## The problem
Below are the records. Retype exactly the lines between the lines holding "theorem State.setPacing_log (s" and "theorem State.setPacing_keystone (s", inclusive.
=== Section Start ===
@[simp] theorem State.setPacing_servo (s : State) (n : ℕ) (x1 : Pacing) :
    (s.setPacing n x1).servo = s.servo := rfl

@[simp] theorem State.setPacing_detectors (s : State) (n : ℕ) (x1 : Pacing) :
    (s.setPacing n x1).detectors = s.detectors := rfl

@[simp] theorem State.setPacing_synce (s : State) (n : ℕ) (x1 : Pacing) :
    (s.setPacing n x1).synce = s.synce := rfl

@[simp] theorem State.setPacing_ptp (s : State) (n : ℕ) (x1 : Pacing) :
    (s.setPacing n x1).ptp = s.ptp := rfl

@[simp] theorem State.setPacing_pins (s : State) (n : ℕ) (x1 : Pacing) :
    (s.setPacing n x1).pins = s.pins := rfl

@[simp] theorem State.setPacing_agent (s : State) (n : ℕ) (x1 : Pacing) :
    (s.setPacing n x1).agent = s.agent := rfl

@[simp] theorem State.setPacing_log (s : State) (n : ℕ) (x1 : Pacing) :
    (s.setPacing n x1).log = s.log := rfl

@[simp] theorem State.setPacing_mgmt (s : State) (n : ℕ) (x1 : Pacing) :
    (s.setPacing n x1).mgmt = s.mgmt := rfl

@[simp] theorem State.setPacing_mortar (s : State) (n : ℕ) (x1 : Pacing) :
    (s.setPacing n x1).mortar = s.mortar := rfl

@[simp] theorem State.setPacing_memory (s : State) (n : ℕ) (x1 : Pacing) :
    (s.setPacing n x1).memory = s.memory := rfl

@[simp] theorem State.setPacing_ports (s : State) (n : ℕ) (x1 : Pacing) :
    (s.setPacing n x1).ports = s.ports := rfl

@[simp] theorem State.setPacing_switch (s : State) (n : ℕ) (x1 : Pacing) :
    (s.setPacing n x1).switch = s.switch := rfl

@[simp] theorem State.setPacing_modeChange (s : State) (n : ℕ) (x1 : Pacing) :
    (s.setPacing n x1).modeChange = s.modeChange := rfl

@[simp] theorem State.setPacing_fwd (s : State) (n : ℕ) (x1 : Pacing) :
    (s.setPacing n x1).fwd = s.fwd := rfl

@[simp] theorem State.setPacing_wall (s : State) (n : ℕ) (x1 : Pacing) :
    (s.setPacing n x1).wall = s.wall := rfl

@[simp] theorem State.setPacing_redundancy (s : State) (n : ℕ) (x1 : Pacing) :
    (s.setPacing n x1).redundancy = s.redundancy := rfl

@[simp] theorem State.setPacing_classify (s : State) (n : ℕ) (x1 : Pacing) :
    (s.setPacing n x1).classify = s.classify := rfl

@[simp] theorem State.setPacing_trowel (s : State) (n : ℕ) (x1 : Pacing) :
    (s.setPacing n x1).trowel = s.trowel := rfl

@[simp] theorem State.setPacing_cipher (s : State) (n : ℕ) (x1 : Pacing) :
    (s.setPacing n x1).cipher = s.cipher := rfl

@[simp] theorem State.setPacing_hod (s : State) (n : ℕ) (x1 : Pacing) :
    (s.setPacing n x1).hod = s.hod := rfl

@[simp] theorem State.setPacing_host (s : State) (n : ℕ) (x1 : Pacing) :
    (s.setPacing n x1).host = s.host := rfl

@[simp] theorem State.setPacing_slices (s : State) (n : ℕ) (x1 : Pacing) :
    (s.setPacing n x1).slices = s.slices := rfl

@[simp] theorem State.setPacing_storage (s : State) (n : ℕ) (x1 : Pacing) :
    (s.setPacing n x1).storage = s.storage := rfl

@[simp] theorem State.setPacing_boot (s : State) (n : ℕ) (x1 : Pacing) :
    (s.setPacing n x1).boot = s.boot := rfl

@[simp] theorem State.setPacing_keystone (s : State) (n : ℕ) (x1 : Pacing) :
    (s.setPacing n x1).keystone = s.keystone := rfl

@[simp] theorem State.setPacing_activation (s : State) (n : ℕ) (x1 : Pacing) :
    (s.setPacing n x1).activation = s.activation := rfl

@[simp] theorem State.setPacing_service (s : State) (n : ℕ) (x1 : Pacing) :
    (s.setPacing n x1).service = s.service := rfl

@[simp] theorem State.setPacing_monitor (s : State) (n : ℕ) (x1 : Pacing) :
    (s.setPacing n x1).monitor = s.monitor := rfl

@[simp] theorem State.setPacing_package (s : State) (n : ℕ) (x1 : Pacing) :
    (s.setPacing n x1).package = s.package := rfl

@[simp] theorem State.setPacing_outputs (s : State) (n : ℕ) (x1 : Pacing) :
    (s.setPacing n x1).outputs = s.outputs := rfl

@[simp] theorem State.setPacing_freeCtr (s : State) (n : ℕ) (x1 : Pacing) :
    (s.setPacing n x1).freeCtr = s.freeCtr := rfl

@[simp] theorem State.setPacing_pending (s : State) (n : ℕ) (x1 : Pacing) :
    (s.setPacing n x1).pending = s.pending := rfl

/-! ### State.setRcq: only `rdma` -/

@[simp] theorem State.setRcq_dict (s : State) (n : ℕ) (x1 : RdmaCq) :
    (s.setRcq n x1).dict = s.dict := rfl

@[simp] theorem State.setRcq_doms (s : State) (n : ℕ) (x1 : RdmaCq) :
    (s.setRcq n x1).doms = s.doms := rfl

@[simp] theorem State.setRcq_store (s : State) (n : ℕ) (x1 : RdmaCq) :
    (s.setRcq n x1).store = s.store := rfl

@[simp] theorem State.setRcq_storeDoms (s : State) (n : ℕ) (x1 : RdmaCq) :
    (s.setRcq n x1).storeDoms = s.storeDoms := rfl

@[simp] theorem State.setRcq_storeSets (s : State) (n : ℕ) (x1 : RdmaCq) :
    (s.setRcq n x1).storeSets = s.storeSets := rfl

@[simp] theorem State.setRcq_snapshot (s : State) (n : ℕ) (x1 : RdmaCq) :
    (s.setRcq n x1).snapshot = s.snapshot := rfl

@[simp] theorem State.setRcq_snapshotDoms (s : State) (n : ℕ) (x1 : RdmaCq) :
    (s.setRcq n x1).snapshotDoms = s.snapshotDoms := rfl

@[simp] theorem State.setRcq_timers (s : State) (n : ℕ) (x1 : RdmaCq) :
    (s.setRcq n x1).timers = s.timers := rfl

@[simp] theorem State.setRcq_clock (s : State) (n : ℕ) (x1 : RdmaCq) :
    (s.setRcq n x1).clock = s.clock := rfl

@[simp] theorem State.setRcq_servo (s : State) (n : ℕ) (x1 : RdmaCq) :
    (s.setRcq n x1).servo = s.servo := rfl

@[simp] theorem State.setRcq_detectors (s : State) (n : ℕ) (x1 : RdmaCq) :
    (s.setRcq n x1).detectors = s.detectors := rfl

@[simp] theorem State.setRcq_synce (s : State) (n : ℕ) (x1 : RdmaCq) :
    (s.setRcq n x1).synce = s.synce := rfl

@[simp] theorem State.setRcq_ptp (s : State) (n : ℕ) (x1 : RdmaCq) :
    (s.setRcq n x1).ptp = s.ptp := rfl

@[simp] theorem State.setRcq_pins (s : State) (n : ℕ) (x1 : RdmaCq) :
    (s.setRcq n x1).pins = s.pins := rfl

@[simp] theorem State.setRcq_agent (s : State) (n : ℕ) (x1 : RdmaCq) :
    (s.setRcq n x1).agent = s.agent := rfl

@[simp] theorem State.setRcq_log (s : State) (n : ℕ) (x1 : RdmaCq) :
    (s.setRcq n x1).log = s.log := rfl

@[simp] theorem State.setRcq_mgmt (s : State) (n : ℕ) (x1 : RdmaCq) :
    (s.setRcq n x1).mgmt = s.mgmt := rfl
=== Section End ===
=== Section Start ===
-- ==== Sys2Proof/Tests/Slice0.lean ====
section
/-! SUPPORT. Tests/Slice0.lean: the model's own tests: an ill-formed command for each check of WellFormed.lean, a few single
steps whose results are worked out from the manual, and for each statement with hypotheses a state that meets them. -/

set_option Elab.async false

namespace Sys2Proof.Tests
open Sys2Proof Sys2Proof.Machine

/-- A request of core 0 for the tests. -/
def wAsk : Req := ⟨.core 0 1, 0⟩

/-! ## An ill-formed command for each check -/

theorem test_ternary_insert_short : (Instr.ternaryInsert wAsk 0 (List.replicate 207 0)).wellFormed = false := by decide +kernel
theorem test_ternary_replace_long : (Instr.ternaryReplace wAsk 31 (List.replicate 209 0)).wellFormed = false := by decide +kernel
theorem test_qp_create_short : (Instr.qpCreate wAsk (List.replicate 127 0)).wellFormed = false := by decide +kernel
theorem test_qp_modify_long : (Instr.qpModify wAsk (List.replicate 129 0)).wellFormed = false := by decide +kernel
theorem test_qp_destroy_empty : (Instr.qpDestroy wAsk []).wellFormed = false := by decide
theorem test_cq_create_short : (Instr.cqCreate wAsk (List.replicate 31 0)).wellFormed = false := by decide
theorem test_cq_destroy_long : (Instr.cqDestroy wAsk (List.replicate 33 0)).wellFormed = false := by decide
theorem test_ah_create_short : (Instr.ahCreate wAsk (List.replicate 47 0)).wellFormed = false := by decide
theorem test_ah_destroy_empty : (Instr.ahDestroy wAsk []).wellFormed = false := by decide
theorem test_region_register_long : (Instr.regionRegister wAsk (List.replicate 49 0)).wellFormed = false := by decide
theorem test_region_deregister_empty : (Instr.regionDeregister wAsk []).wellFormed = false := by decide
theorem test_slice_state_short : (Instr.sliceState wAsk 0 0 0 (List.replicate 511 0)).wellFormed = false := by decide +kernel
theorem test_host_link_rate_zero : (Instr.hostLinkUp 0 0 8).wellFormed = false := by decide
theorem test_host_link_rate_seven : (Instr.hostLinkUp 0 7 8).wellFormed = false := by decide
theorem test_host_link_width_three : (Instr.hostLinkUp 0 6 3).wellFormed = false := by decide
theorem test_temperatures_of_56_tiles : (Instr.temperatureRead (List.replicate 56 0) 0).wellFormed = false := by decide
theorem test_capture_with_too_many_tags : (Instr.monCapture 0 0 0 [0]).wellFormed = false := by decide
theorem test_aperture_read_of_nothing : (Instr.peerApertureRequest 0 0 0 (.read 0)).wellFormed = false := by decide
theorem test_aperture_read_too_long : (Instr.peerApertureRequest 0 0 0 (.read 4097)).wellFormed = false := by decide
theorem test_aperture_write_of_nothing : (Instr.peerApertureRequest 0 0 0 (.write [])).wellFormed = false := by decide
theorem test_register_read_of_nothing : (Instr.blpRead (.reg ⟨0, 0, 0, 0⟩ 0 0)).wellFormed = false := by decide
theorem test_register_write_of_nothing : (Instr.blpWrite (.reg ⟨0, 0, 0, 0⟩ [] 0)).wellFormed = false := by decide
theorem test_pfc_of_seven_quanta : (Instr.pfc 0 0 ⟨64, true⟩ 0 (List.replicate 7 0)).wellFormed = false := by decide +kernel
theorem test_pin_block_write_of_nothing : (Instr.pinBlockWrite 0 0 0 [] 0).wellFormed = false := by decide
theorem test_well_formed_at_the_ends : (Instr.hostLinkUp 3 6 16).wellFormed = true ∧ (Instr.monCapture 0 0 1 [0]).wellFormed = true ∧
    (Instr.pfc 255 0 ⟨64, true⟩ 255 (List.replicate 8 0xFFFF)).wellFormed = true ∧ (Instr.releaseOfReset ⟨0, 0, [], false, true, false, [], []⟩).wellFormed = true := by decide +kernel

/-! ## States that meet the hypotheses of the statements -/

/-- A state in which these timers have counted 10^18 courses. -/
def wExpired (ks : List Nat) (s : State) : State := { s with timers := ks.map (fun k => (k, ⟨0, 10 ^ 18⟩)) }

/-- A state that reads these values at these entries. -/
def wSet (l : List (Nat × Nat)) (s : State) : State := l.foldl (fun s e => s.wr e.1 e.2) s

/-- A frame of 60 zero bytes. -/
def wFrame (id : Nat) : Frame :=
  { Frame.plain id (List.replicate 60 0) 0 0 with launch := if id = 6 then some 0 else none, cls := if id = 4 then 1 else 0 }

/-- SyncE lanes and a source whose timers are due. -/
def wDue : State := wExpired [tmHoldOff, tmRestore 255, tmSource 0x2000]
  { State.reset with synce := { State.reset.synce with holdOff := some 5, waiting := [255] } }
=== Section End ===
=== Section Start ===
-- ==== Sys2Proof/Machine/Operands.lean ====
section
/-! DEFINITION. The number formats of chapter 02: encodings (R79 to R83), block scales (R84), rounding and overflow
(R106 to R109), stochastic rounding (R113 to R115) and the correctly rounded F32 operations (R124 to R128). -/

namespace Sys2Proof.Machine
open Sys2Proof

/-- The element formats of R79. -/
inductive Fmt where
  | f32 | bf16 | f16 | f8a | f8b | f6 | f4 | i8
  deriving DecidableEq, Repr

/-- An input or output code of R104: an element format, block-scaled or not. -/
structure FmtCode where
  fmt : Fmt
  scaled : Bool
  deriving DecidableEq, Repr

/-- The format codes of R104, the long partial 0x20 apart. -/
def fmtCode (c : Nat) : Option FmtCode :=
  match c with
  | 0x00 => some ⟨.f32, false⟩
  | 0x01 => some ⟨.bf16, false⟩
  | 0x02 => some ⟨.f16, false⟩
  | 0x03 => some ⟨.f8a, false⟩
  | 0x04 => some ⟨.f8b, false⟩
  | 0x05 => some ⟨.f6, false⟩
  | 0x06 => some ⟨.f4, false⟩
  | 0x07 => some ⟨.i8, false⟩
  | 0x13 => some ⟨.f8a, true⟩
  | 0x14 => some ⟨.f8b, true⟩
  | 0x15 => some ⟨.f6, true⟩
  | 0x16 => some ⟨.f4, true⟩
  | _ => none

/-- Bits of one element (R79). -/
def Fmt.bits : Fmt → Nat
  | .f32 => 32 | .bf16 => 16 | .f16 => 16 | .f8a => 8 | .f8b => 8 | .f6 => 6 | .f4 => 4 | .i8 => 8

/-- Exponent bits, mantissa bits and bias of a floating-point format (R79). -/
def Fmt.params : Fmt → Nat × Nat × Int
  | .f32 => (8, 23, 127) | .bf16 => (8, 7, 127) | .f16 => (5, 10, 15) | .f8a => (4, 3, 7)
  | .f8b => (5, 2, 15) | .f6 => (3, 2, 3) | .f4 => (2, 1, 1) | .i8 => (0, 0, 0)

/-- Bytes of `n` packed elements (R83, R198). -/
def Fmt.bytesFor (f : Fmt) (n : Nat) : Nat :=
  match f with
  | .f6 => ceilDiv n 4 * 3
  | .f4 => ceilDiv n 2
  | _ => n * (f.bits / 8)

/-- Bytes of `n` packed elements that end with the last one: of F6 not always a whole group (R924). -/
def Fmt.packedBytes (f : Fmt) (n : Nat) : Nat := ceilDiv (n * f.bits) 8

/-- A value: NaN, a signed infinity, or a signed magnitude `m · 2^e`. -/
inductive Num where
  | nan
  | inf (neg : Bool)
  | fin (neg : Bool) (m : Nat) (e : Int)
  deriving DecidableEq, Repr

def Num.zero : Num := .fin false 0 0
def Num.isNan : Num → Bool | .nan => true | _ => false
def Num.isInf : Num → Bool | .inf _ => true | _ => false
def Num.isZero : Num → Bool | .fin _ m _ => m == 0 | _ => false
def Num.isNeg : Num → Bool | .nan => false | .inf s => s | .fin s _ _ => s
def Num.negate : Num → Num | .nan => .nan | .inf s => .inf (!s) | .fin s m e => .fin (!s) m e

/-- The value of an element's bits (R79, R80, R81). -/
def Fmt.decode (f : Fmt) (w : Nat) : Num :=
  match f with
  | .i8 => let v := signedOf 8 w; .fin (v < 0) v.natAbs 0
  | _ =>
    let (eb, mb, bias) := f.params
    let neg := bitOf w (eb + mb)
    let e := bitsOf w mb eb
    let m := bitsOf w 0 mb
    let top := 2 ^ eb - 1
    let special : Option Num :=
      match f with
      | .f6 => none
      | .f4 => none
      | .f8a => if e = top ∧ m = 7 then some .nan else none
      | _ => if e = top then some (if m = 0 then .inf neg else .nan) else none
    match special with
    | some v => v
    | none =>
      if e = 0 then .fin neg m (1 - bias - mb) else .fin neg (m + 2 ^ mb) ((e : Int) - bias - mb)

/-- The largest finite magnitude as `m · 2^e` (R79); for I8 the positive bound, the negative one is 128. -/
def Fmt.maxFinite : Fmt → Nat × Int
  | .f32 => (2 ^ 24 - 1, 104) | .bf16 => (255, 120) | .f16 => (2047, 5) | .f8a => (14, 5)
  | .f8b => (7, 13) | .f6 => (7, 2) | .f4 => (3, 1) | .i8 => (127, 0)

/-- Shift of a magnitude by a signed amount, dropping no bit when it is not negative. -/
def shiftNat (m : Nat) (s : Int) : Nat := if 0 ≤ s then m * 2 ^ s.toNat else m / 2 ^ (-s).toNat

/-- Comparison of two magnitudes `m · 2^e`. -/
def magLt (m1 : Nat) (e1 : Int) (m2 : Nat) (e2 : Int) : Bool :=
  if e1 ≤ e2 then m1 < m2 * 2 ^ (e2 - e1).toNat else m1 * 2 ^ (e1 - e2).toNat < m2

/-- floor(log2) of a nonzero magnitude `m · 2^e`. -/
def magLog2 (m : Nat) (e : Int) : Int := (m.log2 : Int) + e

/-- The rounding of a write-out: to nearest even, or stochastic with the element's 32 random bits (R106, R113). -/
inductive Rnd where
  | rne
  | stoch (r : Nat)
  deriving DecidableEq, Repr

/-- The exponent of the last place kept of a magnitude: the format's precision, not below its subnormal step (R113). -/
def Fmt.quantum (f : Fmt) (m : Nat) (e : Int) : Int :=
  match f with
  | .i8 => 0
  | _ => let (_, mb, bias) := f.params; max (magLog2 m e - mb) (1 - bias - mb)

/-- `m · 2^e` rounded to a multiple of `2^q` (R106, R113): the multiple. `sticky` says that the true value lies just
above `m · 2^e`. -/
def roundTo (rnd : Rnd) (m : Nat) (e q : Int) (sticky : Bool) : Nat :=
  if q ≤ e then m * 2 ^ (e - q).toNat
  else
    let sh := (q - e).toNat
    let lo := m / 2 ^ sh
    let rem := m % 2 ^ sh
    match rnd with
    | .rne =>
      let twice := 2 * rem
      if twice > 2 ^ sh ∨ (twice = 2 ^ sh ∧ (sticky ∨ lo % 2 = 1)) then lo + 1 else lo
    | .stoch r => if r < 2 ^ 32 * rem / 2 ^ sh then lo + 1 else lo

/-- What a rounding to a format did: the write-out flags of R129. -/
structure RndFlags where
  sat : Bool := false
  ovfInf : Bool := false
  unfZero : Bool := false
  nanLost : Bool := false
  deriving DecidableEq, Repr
=== Section End ===
## The answer
@[simp] theorem State.setPacing_log (s : State) (n : ℕ) (x1 : Pacing) :
    (s.setPacing n x1).log = s.log := rfl

@[simp] theorem State.setPacing_mgmt (s : State) (n : ℕ) (x1 : Pacing) :
    (s.setPacing n x1).mgmt = s.mgmt := rfl

@[simp] theorem State.setPacing_mortar (s : State) (n : ℕ) (x1 : Pacing) :
    (s.setPacing n x1).mortar = s.mortar := rfl

@[simp] theorem State.setPacing_memory (s : State) (n : ℕ) (x1 : Pacing) :
    (s.setPacing n x1).memory = s.memory := rfl

@[simp] theorem State.setPacing_ports (s : State) (n : ℕ) (x1 : Pacing) :
    (s.setPacing n x1).ports = s.ports := rfl

@[simp] theorem State.setPacing_switch (s : State) (n : ℕ) (x1 : Pacing) :
    (s.setPacing n x1).switch = s.switch := rfl

@[simp] theorem State.setPacing_modeChange (s : State) (n : ℕ) (x1 : Pacing) :
    (s.setPacing n x1).modeChange = s.modeChange := rfl

@[simp] theorem State.setPacing_fwd (s : State) (n : ℕ) (x1 : Pacing) :
    (s.setPacing n x1).fwd = s.fwd := rfl

@[simp] theorem State.setPacing_wall (s : State) (n : ℕ) (x1 : Pacing) :
    (s.setPacing n x1).wall = s.wall := rfl

@[simp] theorem State.setPacing_redundancy (s : State) (n : ℕ) (x1 : Pacing) :
    (s.setPacing n x1).redundancy = s.redundancy := rfl

@[simp] theorem State.setPacing_classify (s : State) (n : ℕ) (x1 : Pacing) :
    (s.setPacing n x1).classify = s.classify := rfl

@[simp] theorem State.setPacing_trowel (s : State) (n : ℕ) (x1 : Pacing) :
    (s.setPacing n x1).trowel = s.trowel := rfl

@[simp] theorem State.setPacing_cipher (s : State) (n : ℕ) (x1 : Pacing) :
    (s.setPacing n x1).cipher = s.cipher := rfl

@[simp] theorem State.setPacing_hod (s : State) (n : ℕ) (x1 : Pacing) :
    (s.setPacing n x1).hod = s.hod := rfl

@[simp] theorem State.setPacing_host (s : State) (n : ℕ) (x1 : Pacing) :
    (s.setPacing n x1).host = s.host := rfl

@[simp] theorem State.setPacing_slices (s : State) (n : ℕ) (x1 : Pacing) :
    (s.setPacing n x1).slices = s.slices := rfl

@[simp] theorem State.setPacing_storage (s : State) (n : ℕ) (x1 : Pacing) :
    (s.setPacing n x1).storage = s.storage := rfl

@[simp] theorem State.setPacing_boot (s : State) (n : ℕ) (x1 : Pacing) :
    (s.setPacing n x1).boot = s.boot := rfl

@[simp] theorem State.setPacing_keystone (s : State) (n : ℕ) (x1 : Pacing) :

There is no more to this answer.